- _Given entries_

/-- K13 to K16, against the sections in force and the state of the part. -/
def State.combosState (s : State) (e : Sections) : Bool :=
  let c := s.eff
  let carved (k : Nat) : Bool := !(s.carvedIn k).isEmpty
  -- K13
  (e.u8 .interleave 0 == c.u8 .interleave 0 || !s.extents.any (fun x => x.2.fineSet != 0))
    && (List.range 16).all (fun k => !carved k
      || (e.fine k == c.fine k && e.cls k 1 == c.cls k 1 && e.cls k 2 == c.cls k 2 && (e.cls k 4).testBit 1 == (c.cls k 4).testBit 1
        && e.cls k 0 == 1))
  -- K14
    && (List.range 16).all (fun k => !carved k || c.u8 .coherence k != 1 || e.u8 .coherence k == 1)
  -- K15
    && (List.range 8).all (fun h => !c.hubOn h || e.hubOn h || !s.extents.any (fun x => extentHub x h))
    && (List.range 8).all (fun h =>
      let deepCarved := s.slots.any (fun x => x.1 / 8192 == h && decide (4096 ≤ x.1 % 8192) && x.2 == .carved)
      [0, 1].all (fun k => !(c.u8 .tiers (8 * h)).testBit k || (e.hubOn h && (e.u8 .tiers (8 * h)).testBit k)
        || !(s.chan h (32 + k)).layout || !deepCarved)
      && [0, 1].all (fun k => (c.u8 .tiers (8 * h + 2)).testBit k || !(e.u8 .tiers (8 * h + 2)).testBit k
        || !(s.chan h (32 + k)).layout
        || (s.layoutChans h).all (fun l => (s.slotsOfRank h (32 + l) ((s.chan h (32 + l)).rankCount - 1)).all (fun x =>
            s.slots.getD x .absent != .carved))))
    && (List.range 8).all (fun h => !s.inService h
      || ((List.range 384).filter (fun i => decide (reservedUnder e h ≤ i) && decide (i < s.reservedFrom h))).all (fun i =>
        s.slots.getD (h * 8192 + i) .absent == .free))
  -- K16
    && (List.range 8).all (fun h => decide (c.u8 .tiers (8 * h + 4) ≤ e.u8 .tiers (8 * h + 4))
      || decide (s.residentSaves h ≤ e.u8 .tiers (8 * h + 4) * 2 ^ 30))
    && (c.u8 .clusters 0 == e.u8 .clusters 0 || e.u8 .clusters 0 == 1 || !s.pairsResident)

/-- Check 9. -/
def State.check9 (s : State) (e : Sections) : Bool := combosAlone e && s.combosState e

/-- Check 10: an open epoch bars changes of SECURITY and DEBUG_POLICY. -/
def State.check10 (s : State) (x : SiImage) : Bool :=
  let now := match s.si.inForce with | some y => y.sections | none => s.baseSections
  !s.epochOpen || (x.part .security == now.getD Sect.security.id [] && x.part .debugPolicy == now.getD Sect.debugPolicy.id [])

/-- R68: 1, or the result of the first check that fails. -/
def State.validate (s : State) (x : SiImage) : Nat :=
  if x.check1 ≠ 0 then x.check1
  else if ¬s.siSigned x then 4
  else if ¬x.digestOk then 5
  else if x.serial ≤ s.si.maxSerial then 6
  else if ¬s.siTarget x then 7
  else if ¬s.siFwOk x then 15
  else if ¬x.check7 then 8
  else if ¬s.check8 x then 9
  else if ¬s.check9 (s.effective x.sections) then 10
  else if ¬s.check10 x then 11
  else 1

/-! ### Classes of change (R92–R95, R813) -/

/-- Byte `o` of a section differs. -/
def differ (a b : Sections) (c : Sect) (o : Nat) : Bool := a.u8 c o != b.u8 c o
/-- Some byte of a range differs. -/
def differIn (a b : Sections) (c : Sect) (o n : Nat) : Bool := (List.range n).any (fun i => differ a b c (o + i))

/-- Collects bits. -/
def maskBits {n : Nat} (l : List Nat) : BitVec n := BitVec.ofNat n (l.foldl (fun a i => Nat.lor a (2 ^ i)) 0)

/-- The classes whose `RIGHTS_MAX` loses a right. -/
def rightsCut (a b : Sections) : BitVec 16 :=
  maskBits ((List.range 16).filter (fun c => a.cls c 0 == 1 && b.cls c 0 == 1
    && decide (Nat.land (a.cls c 3) (b.cls c 3) ≠ a.cls c 3)))

/-- The units that a quiesce from `a` to `b` holds (R92). -/
def State.holdsOf (s : State) (a b : Sections) : SiHolds :=
  let hs := List.range 8
  let eth (p : Nat) : Bool := differIn a b .fabric (0x300 + 16 * p) 3
  { hubs := maskBits (hs.filter (fun h => a.hubOn h != b.hubOn h)),
    e0 := eth 0, e1 := eth 1,
    ports := maskBits ((List.range 32).filter (fun p =>
      differ a b .fabric (24 * p) || differ a b .fabric (24 * p + 2) || differIn a b .fabric (24 * p + 8) 8)),
    classes := rightsCut a b ||| maskBits ((List.range 16).filter (fun c => a.cls c 0 == 1 && b.cls c 0 == 1
      && (a.cls c 4).testBit 0 && !(b.cls c 4).testBit 0)),
    recalls := maskBits ((List.range 16).filter (fun c => a.u8 .coherence c == 2 && b.u8 .coherence c != 2
      && !(s.carvedIn c).isEmpty)),
    queues := (List.range 16384).filter (fun q => differIn a b .queues (8 * q) 2),
    clusters := maskBits ((List.range 112).filter (fun i => differ a b .clusters (0x10 + 16 * (i / 14) + i % 14))),
    channels := hs.flatMap (fun h => [0, 1].filterMap (fun c =>
      let x := a.u8 .tiers (8 * h)
      let y := b.u8 .tiers (8 * h)
      if x.testBit c != y.testBit c || (differ a b .tiers (8 * h + 1) && (x.testBit c || y.testBit c))
          || (a.u8 .tiers (8 * h + 2)).testBit c != (b.u8 .tiers (8 * h + 2)).testBit c
          || (differ a b .compat 1 && x.testBit c) then some (h * 2 + c) else none)),
    saves := maskBits (hs.filter (fun h => decide (b.u8 .tiers (8 * h + 3) < a.u8 .tiers (8 * h + 3))
      || decide (b.u8 .tiers (8 * h + 4) < a.u8 .tiers (8 * h + 4)))),
    exports := differ a b .debugPolicy 1 || differIn a b .debugPolicy 2 3 }

/-- The difference needs a reset (R92). -/
def needsReset (a b : Sections) : Bool :=
  (differIn a b .fabric 0x300 3 && differIn a b .fabric 0x310 3) || differIn a b .security 0 3 || differ a b .debugPolicy 5
    || differ a b .compat 0

/-- A field of the deep tier differs that R92 assigns to quiesce, whether or not a channel is there to be held. -/
def deepDiffers (a b : Sections) : Bool :=
  (List.range 8).any (fun h => differIn a b .tiers (8 * h) 3) || differ a b .compat 1

/-- The class of the difference: 1 live, 2 quiesce, 3 reset (R92–R94). -/
def State.classOfChange (s : State) (a b : Sections) : Nat :=
  if needsReset a b then 3 else if s.holdsOf a b = {} ∧ ¬deepDiffers a b then 1 else 2

/-- The hubs of which a quiesce holds a unit other than the bridge switch and the Ethernet port (R813). -/
def State.hubsHeld (s : State) (k : SiHolds) : BitVec 8 :=
  (if k.classes ≠ 0 ∨ k.exports then maskBits s.serviceHubs else 0)
    ||| k.hubs ||| k.saves ||| maskBits (k.queues.map (· / 2048)) ||| maskBits (k.channels.map (· / 2))
    ||| maskBits ((List.range 32).filter (fun p => k.ports.getLsbD p) |>.map (· / 4))
    ||| maskBits ((List.range 112).filter (fun i => k.clusters.getLsbD i) |>.map (· / 14))
    ||| maskBits ((List.range 8).filter (fun h => s.extents.any (fun e => k.recalls.getLsbD e.2.cls.toNat && extentHub e h)))

/-- `SI_CHANGE` for a staged image against the one in force (R103, R813). -/
def State.changeWord (s : State) (b : Sections) : Word :=
  let a := s.eff
  let c := s.classOfChange a b
  let k := s.holdsOf a b
  let diff := Sect.all.foldl (fun n x => n + (if a.getD x.id [] ≠ b.getD x.id [] then 2 ^ (x.id - 1) else 0)) 0
  packWord [(0, c), (4, diff), (16, if c = 3 then 0 else (s.hubsHeld k).toNat), (24, if c ≠ 3 ∧ (k.e0 ∨ k.e1) then 1 else 0)]

end Sys2Proof.Machine
end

- _Problem description_
Copy out precisely the lines from the line with "b .compat 0" to the line with "(R103, R813). -/" in the material above, including those two lines and omitting all the rest.

- _Written solution_
    || differ a b .compat 0

/-- A field of the deep tier differs that R92 assigns to quiesce, whether or not a channel is there to be held. -/
def deepDiffers (a b : Sections) : Bool :=
  (List.range 8).any (fun h => differIn a b .tiers (8 * h) 3) || differ a b .compat 1

/-- The class of the difference: 1 live, 2 quiesce, 3 reset (R92–R94). -/
def State.classOfChange (s : State) (a b : Sections) : Nat :=
  if needsReset a b then 3 else if s.holdsOf a b = {} ∧ ¬deepDiffers a b then 1 else 2

/-- The hubs of which a quiesce holds a unit other than the bridge switch and the Ethernet port (R813). -/
def State.hubsHeld (s : State) (k : SiHolds) : BitVec 8 :=
  (if k.classes ≠ 0 ∨ k.exports then maskBits s.serviceHubs else 0)
    ||| k.hubs ||| k.saves ||| maskBits (k.queues.map (· / 2048)) ||| maskBits (k.channels.map (· / 2))
    ||| maskBits ((List.range 32).filter (fun p => k.ports.getLsbD p) |>.map (· / 4))
    ||| maskBits ((List.range 112).filter (fun i => k.clusters.getLsbD i) |>.map (· / 14))
    ||| maskBits ((List.range 8).filter (fun h => s.extents.any (fun e => k.recalls.getLsbD e.2.cls.toNat && extentHub e h)))

/-- `SI_CHANGE` for a staged image against the one in force (R103, R813). -/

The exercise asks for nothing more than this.